TASK DESCRIPTION – Print the listing in full, keeping every line exactly as it is.

MATERIAL TO PROCESS –
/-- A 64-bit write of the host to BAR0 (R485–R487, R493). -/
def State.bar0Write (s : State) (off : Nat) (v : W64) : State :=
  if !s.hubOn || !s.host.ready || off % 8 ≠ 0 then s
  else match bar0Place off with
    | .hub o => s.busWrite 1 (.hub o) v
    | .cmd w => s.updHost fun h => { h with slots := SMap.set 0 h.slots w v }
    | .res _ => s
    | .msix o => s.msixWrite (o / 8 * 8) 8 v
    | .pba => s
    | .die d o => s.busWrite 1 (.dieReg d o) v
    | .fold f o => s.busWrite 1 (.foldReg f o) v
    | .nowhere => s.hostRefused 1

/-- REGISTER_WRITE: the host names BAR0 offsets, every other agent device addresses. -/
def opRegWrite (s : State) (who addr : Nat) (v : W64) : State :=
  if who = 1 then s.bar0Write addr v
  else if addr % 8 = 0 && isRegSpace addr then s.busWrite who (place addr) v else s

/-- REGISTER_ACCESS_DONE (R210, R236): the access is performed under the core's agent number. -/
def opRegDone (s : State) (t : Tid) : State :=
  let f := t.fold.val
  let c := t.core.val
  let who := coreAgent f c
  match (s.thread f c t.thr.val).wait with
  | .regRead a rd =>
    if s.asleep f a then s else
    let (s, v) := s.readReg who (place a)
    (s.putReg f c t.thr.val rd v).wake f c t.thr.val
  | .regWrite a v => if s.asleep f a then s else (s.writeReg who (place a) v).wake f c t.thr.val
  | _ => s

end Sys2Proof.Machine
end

ANSWER BELOW –
/-- A 64-bit write of the host to BAR0 (R485–R487, R493). -/
def State.bar0Write (s : State) (off : Nat) (v : W64) : State :=
  if !s.hubOn || !s.host.ready || off % 8 ≠ 0 then s
  else match bar0Place off with
    | .hub o => s.busWrite 1 (.hub o) v
    | .cmd w => s.updHost fun h => { h with slots := SMap.set 0 h.slots w v }
    | .res _ => s
    | .msix o => s.msixWrite (o / 8 * 8) 8 v
    | .pba => s
    | .die d o => s.busWrite 1 (.dieReg d o) v
    | .fold f o => s.busWrite 1 (.foldReg f o) v
    | .nowhere => s.hostRefused 1

/-- REGISTER_WRITE: the host names BAR0 offsets, every other agent device addresses. -/
def opRegWrite (s : State) (who addr : Nat) (v : W64) : State :=
  if who = 1 then s.bar0Write addr v
  else if addr % 8 = 0 && isRegSpace addr then s.busWrite who (place addr) v else s

/-- REGISTER_ACCESS_DONE (R210, R236): the access is performed under the core's agent number. -/
def opRegDone (s : State) (t : Tid) : State :=
  let f := t.fold.val
  let c := t.core.val
  let who := coreAgent f c
  match (s.thread f c t.thr.val).wait with
  | .regRead a rd =>
    if s.asleep f a then s else
    let (s, v) := s.readReg who (place a)
    (s.putReg f c t.thr.val rd v).wake f c t.thr.val
  | .regWrite a v => if s.asleep f a then s else (s.writeReg who (place a) v).wake f c t.thr.val
  | _ => s

end Sys2Proof.Machine
end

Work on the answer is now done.